Но время — лучший лекарь, говорил он себе, катясь среди зеленеющих полей, а Анук, несмотря на свой взрывной характер, женщина добрая. Сегодня вечером он позвонит ей и вручит свою судьбу в ее руки. Она должна пожалеть бездомного беглеца. Посчитав вопрос с примирением решенным, Францен задумался над менее романтичной, но тоже насущной проблемой: его вместительный желудок, пустой с раннего утра, уже весьма громко напоминал о себе.

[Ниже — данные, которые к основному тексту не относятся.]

/-! ## The commands that a completed reset completes -/

/-- The resets of claim t that a command asked for. -/
def State.ringedResets (s : State) (t : Nat) : List Cmd :=
  (s.host.cmds.filter (fun c => c.resets t && !c.ended && c.duplicateOf.isNone)).filter (fun c => !c.isFlr)

theorem foldl_complete_ended {r : BitVec 128} {d : Cmd} (l : List Cmd) : ∀ s : State, (d ∈ l ∧ (∃ c, s.cmd? d.seq = some c)) ∨ AllEnded d.seq true 0 r s →
    AllEnded d.seq true 0 r (l.foldl (fun s c => s.complete c.seq r) s) := by
  induction l with
  | nil => exact fun s h => h.elim (fun h => absurd h.1 List.not_mem_nil) id
  | cons c l ih =>
    intro s h
    refine ih _ ?_
    rcases h with ⟨hd, e, he⟩ | hended
    · rcases List.mem_cons.1 hd with rfl | hin
      · exact .inr (finish_allEnded he true 0 r)
      · exact .inl ⟨hin, cmd?_of_seqs (ResetKept.finish (.refl s)).seqs he⟩
    · exact .inr (hended.finish c.seq)

theorem cmd?_of_mem {s : State} {d : Cmd} (h : d ∈ s.host.cmds) : ∃ c, s.cmd? d.seq = some c := by
  cases hfind : s.cmd? d.seq with
  | none => exact absurd (beq_self_eq_true d.seq) (List.find?_eq_none.1 hfind d h)
  | some c => exact ⟨c, rfl⟩

/-! ## CLAIM_RESET_COMPLETE -/

theorem exec_claimResetComplete {t : Nat} {s : State} (ht : t < 256) (hstate : (s.claim t).state = .draining)
    (hpipes : s.pipes.all (fun p => p.2.claim != t) = true) (hawait : s.emeel.awaiting.all (fun a => a.1 != t) = true) :
    exec (.claimResetComplete t) s = .next (claimResetCompleteDo t s) := by
  refine whenDue_true ?_ _
  unfold claimResetCompleteOk
  rw [decide_eq_true ht, hstate, hpipes, hawait]
  rfl

/-- The claim's closing commands that run. -/
def State.closesOf (s : State) (t : Nat) : List Cmd :=
  s.host.cmds.filter (fun c => c.opcode == 0x0003 && c.arg 16 1 == t && c.state == .running)

/-- The state of a completed reset before a CLAIM_CLOSE goes on. -/
structure ResetDone (t : Nat) (s u : State) : Prop where
  state : (u.claim t).state = .opened
  images : ∀ p ∈ u.images, p.2.claim ≠ t
  ended : ∀ d ∈ s.host.cmds, d.resets t = true → d.isFlr = false → d.ended = false → d.duplicateOf = none → ∃ r, AllEnded d.seq true 0 r u
  runs : RunsFrom s u
  sole : ∀ d, d.opcode = 0x0003 → d.state = .running → s.Sole d → u.Sole d

/-- An update that keeps the commands, the images and the claim's state. -/
theorem ResetDone.of_kept {t : Nat} {s u v : State} (h : ResetDone t s u) (hcmds : v.host.cmds = u.host.cmds) (himages : v.images = u.images)
    (hstate : (v.claim t).state = (u.claim t).state) : ResetDone t s v := by
  refine ⟨hstate.trans h.state, ?_, fun d hd h1 h2 h3 h4 => ?_, ?_, fun d ho hr hs => (h.sole d ho hr hs).of_cmds hcmds⟩
  · rw [himages]
    exact h.images
  · obtain ⟨r, hr⟩ := h.ended d hd h1 h2 h3 h4
    exact ⟨r, hr.of_cmds hcmds⟩
  · intro d hd
    rw [hcmds] at hd
    exact h.runs d hd

/-- The record and the ring indices of a function-level reset, whose command goes. -/
def State.endFlr (s : State) (t : Nat) (resets : List Cmd) (r : BitVec 128) : State :=
  if resets.any Cmd.isFlr then
    (((resets.filter Cmd.isFlr).foldl (fun s c => s.journal t (s.journalRecord c 2 c.seq 0 r)) s).clearIndices t).modHost
      (fun h => { h with cmds := h.cmds.filter (fun c => !(c.isFlr && c.resets t)) })
  else s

Францен рассудил, что после пропущенного ланча и всех прочих обрушившихся на него невзгод человек имеет право на хороший обед и чистую постель, а мелькающие на дорожных щитах названия «Лион» и «Макон» навели его на удачную мысль. Где-то между двумя городами находится небольшое местечко Роан, а в нем — прославленный ресторан «Дом Труагро». Как-то еще в первый год знакомства они с Анук побывали в нем, и сейчас Францен ясно вспомнил запотевшие оловянные кувшины с местным «Флери» и изысканнейший ланч из семи блюд, после которого они едва добрели до маленького отеля, расположенного через дорогу от ресторана. О чем еще может мечтать бездомный художник? Словно поддерживая это мудрое решение, нога Францена сама вдавила в пол педаль газа.

* * *

День у Параду выдался такой же паршивый, как утро. Воспользовавшись тем, что клиенты заняты ланчем, он успел сбегать за машиной и битых два часа сидел в ней у ресторана на Шерш-Миди. Наконец они вышли, взяли такси, он поехал за ними к Эйфелевой башне и там снова ждал. Теперь они застряли на верху Триумфальной арки, а у него кончились сигареты. С мобильного телефона Параду позвонил жене, чтобы узнать, нет ли для него сообщений, а она спросила, ждать ли его к обеду. Откуда ему знать? Обидно, что в таких людных местах у него нет ни малейшего шанса сделать свою работу, но по крайней мере он сможет доложить Хольцу, чем они занимались. Уже почти пять часов. Ну сколько, черт подери, можно пялиться на эти putain Елисейские Поля?

* * *

— Сегодня я хочу показать вам еще кое-что, — обратился Сайрес к Люси, когда они втроем спустились с Триумфальной арки и стояли у подножия, в точке, из которой лучами расходились широкие проспекты. — Каждая девушка, в первый раз приехавшая в Париж, непременно должна выпить что-нибудь в баре «Ритца». Увидите традиционное cinqà sept .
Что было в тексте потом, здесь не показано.